At element 411: and performing information delivery on the mth delivery crowd, and obtaining feedback data of the mth delivery crowd.
The portion 411 is similar to the portion 405 and will not be described in detail.
Referring to fig. 5, an iterative schematic diagram of the embodiment shown in fig. 4 is shown.
In summary, the embodiment of the present invention introduces details of the 0 th iteration training and the other iterations training, and even if the quality of the seed population is poor, the delivery population which is beneficial to improving the advertisement delivery effect can be diffused based on the feedback data and the feature vector.

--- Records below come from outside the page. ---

-- ==== Sys2Proof/Laws/Framer.lean ====
section
/-! SUPPORT. What the ports and `read_frame` can do, said once. -/

namespace Sys2Proof.Machine

/-- A read never returns more than it asked for (20_memory.md R59). -/
theorem takeRx_length_le (n : Nat) (e : Env) : (e.takeRx n).1.length ≤ n := by
  unfold Env.takeRx
  split <;> simp [List.length_take]

/-- A read that finds a chunk no longer than it asked for returns all of it. -/
theorem takeRx_cons {n : Nat} {e : Env} {c : List Byte} {rest : List (List Byte)}
    (h : e.rx = c :: rest) (hn : c.length ≤ n) : e.takeRx n = (c, { e with rx := rest }) := by
  simp [Env.takeRx, h, hn, List.take_of_length_le hn]

/-- A write finds the answer written down. -/
theorem takeTx_cons {e : Env} {ok : Bool} {rest : List Bool} (h : e.tx = ok :: rest) :
    e.takeTx = (ok, { e with tx := rest }) := by
  simp [Env.takeTx, h]

@[simp] theorem bytesRead_nil : bytesRead [] = [] := rfl

@[simp] theorem bytesRead_rx (n : Nat) (c : ReadClass) (b : List Byte) (evs : List Event) :
    bytesRead (.rx n c b :: evs) = b ++ bytesRead evs := rfl

/-- The state after the events `evs` (the environment is then `env'`) with `b` in the receive buffer. -/
def afterReads (s : State) (env' : Env) (evs : List Event) (b : List Byte) (e : Nat) : State :=
  { s with env := env', trace := s.trace ++ evs }.latchRx b e

/-- Everything the loop of `read_frame` can do, which the environment alone decides: it makes only NEXT
reads, returns what it had and what they brought, never more than `maxLen` bytes, makes at most
`3 × room − e` reads, counts the empty ones in a row, and stops only for a complete frame, a full buffer
or three empty reads. -/
theorem assemble_spec (maxLen : Nat) :
    ∀ (fuel : Nat) (acc : List Byte) (e : Nat) (env : Env),
      acc.length ≤ maxLen → e < 3 → 3 * (maxLen - acc.length) - e < fuel →
      ∃ evs e',
        (∀ s : State, s.env = env →
          assemble fuel maxLen acc e s =
            (acc ++ bytesRead evs,
              afterReads s (evs.foldl Env.consume env) evs (acc ++ bytesRead evs) e')) ∧
        evs.all isNextRead = true ∧ (acc ++ bytesRead evs).length ≤ maxLen ∧
        evs.length ≤ 3 * (maxLen - acc.length) - e ∧
        (frameComplete (acc ++ bytesRead evs) = true ∨ (acc ++ bytesRead evs).length = maxLen ∨
          e' = 3) ∧
        e' = evs.foldl countEmpty e ∧ e' ≤ 3
  | 0, acc, e, env, hl, he, hf => by omega
  | fuel + 1, acc, e, env, hl, he, hf => by
    by_cases hc : frameComplete acc = true
    · refine ⟨[], e, ?_, rfl, by simpa using hl, by simp, .inl (by simpa using hc), rfl, by omega⟩
      intro s hs
      simp [assemble, hc, afterReads, ← hs]
    by_cases hm : maxLen ≤ acc.length
    · refine ⟨[], e, ?_, rfl, by simpa using hl, by simp, .inr (.inl (by simp; omega)), rfl, by omega⟩
      intro s hs
      simp [assemble, hc, hm, afterReads, ← hs]
    have hlen := takeRx_length_le (maxLen - acc.length) env
    have hcons : (env.takeRx (maxLen - acc.length)).2 =
        env.consume (.rx (maxLen - acc.length) .next (env.takeRx (maxLen - acc.length)).1) := rfl
    by_cases hemp : (env.takeRx (maxLen - acc.length)).1 = []
    · by_cases h3 : e + 1 = 3
      · refine ⟨[.rx (maxLen - acc.length) .next []], 3, ?_, rfl, by simpa using hl, ?_,
          .inr (.inr rfl), by simp [countEmpty, h3], by omega⟩
        · intro s hs
          simp [assemble, hc, hm, hs, rxRead, hemp, h3, afterReads, Env.consume]
        · simp; omega
      · obtain ⟨evs, e', heq, hall, hle, hcnt, hstop, hcount, h3'⟩ :=
          assemble_spec maxLen fuel acc (e + 1) (env.takeRx (maxLen - acc.length)).2 hl
            (by omega) (by omega)
        refine ⟨.rx (maxLen - acc.length) .next [] :: evs, e', ?_, ?_, ?_, ?_, ?_,
          by simpa [countEmpty] using hcount, h3'⟩
        · intro s hs
          have := heq (rxRead (maxLen - acc.length) .next s).2 (by simp [hs])
          simp [assemble, hc, hm, hs, hemp, h3, this, afterReads, Env.consume]
        · simpa [isNextRead] using hall
        · simpa using hle
        · simp; omega
        · simpa using hstop
    · have hpos : 0 < (env.takeRx (maxLen - acc.length)).1.length := List.length_pos_of_ne_nil hemp
      obtain ⟨evs, e', heq, hall, hle, hcnt, hstop, hcount, h3'⟩ :=
        assemble_spec maxLen fuel (acc ++ (env.takeRx (maxLen - acc.length)).1) 0
          (env.takeRx (maxLen - acc.length)).2 (by simp; omega) (by omega) (by simp; omega)
      refine ⟨.rx (maxLen - acc.length) .next (env.takeRx (maxLen - acc.length)).1 :: evs, e',
        ?_, ?_, ?_, ?_, ?_, by simpa [countEmpty, hemp] using hcount, h3'⟩
      · intro s hs
        have := heq (rxRead (maxLen - acc.length) .next s).2 (by simp [hs])
        simp [assemble, hc, hm, hs, hemp, this, afterReads, Env.consume]
      · simpa [isNextRead] using hall
      · simpa using hle
      · simp at hcnt ⊢; omega
      · simpa using hstop

/-- Everything `read_frame(n)` can do, for `n ≥ 1`, which the environment alone decides: its events are
one FIRST read and NEXT reads, its result is what they brought, in order (42_stream_framer.md R157). -/
theorem readFrame_spec {n : Nat} (hn : 1 ≤ n) (env : Env) :
    ∃ first nexts e,
      (∀ s : State, s.env = env →
        readFrame n s =
          (bytesRead (.rx n .first first :: nexts),
            afterReads s ((Event.rx n .first first :: nexts).foldl Env.consume env)
              (.rx n .first first :: nexts) (bytesRead (.rx n .first first :: nexts)) e)) ∧
      first = (env.takeRx n).1 ∧
      nexts.all isNextRead = true ∧ (bytesRead (.rx n .first first :: nexts)).length ≤ n ∧
      nexts.length + 1 ≤ 3 * n - 2 ∧
      (first = [] → nexts = []) ∧
      (first = [] ∨ frameComplete (bytesRead (.rx n .first first :: nexts)) = true ∨
        (bytesRead (.rx n .first first :: nexts)).length = n ∨ e = 3) ∧
      e = emptyReads (.rx n .first first :: nexts) ∧ e ≤ 3 := by
  have hlen := takeRx_length_le n env
  by_cases hemp : (env.takeRx n).1 = []
  · refine ⟨[], [], 0, ?_, hemp.symm, rfl, by simp, by simp; omega, by simp, .inl rfl, rfl,
      by omega⟩
    intro s hs
    simp [readFrame, rxRead, hs, hemp, afterReads, Env.consume]
  · have hpos : 0 < (env.takeRx n).1.length := List.length_pos_of_ne_nil hemp
    obtain ⟨evs, e', heq, hall, hle, hcnt, hstop, hcount, h3⟩ :=
      assemble_spec n (3 * n) (env.takeRx n).1 0 (env.takeRx n).2 hlen (by omega) (by omega)
    refine ⟨(env.takeRx n).1, evs, e', ?_, rfl, hall, by simpa using hle, by omega, ?_, ?_,
      hcount, h3⟩
    · intro s hs
      have := heq (rxRead n .first s).2 (by simp [hs])
      simp [readFrame, hs, hemp, this, afterReads, Env.consume]
    · intro h; exact absurd h hemp
    · exact .inr (by simpa using hstop)

/-- A first read that times out ends `read_frame` with nothing (42_stream_framer.md R148). -/
theorem readFrame_silent {n : Nat} {s : State} {rest : List (List Byte)} (h : s.env.rx = [] :: rest) :
    readFrame n s = ([], afterReads s { s.env with rx := rest } [.rx n .first []] [] 0) := by
  unfold readFrame
  have := takeRx_cons (n := n) h (by simp)
  simp [rxRead, this, afterReads]

/-- A first read that brings a complete frame ends `read_frame` (42_stream_framer.md R151). -/
theorem readFrame_whole {n : Nat} {s : State} {c : List Byte} {rest : List (List Byte)}
    (h : s.env.rx = c :: rest) (hn : c.length ≤ n) (hc : frameComplete c = true) :
    readFrame n s = (c, afterReads s { s.env with rx := rest } [.rx n .first c] c 0) := by
  unfold readFrame
  have hne : c ≠ [] := by
    rintro rfl
    simp [frameComplete] at hc
  have ht := takeRx_cons h hn
  have hpos : 0 < c.length := List.length_pos_of_ne_nil hne
  obtain ⟨k, hk⟩ : ∃ k, 3 * n = k + 1 := ⟨3 * n - 1, by omega⟩
  simp [rxRead, ht, hne, hk, assemble, hc, afterReads]

end Sys2Proof.Machine
end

Fig. 6 shows a schematic diagram of a possible structure of the information delivery apparatus according to the above embodiment, including:
a diffusion training set generating unit 601, configured to generate a kth round diffusion training set according to feedback data of the initial seed population and the kth-1 round released population;
k is an integer; each individual in the diffusion training set has a feature vector comprising a plurality of attributes and corresponding attribute values for the individual;
a training unit 602, configured to perform a kth iteration training using the feature vectors of all individuals in the kth diffusion training set to obtain a kth diffusion model;
the screening unit 603 is configured to screen a kth round of thrown people from the whole people by using the kth round of diffusion model; and the kth round of releasing crowd is used for performing kth round of information releasing.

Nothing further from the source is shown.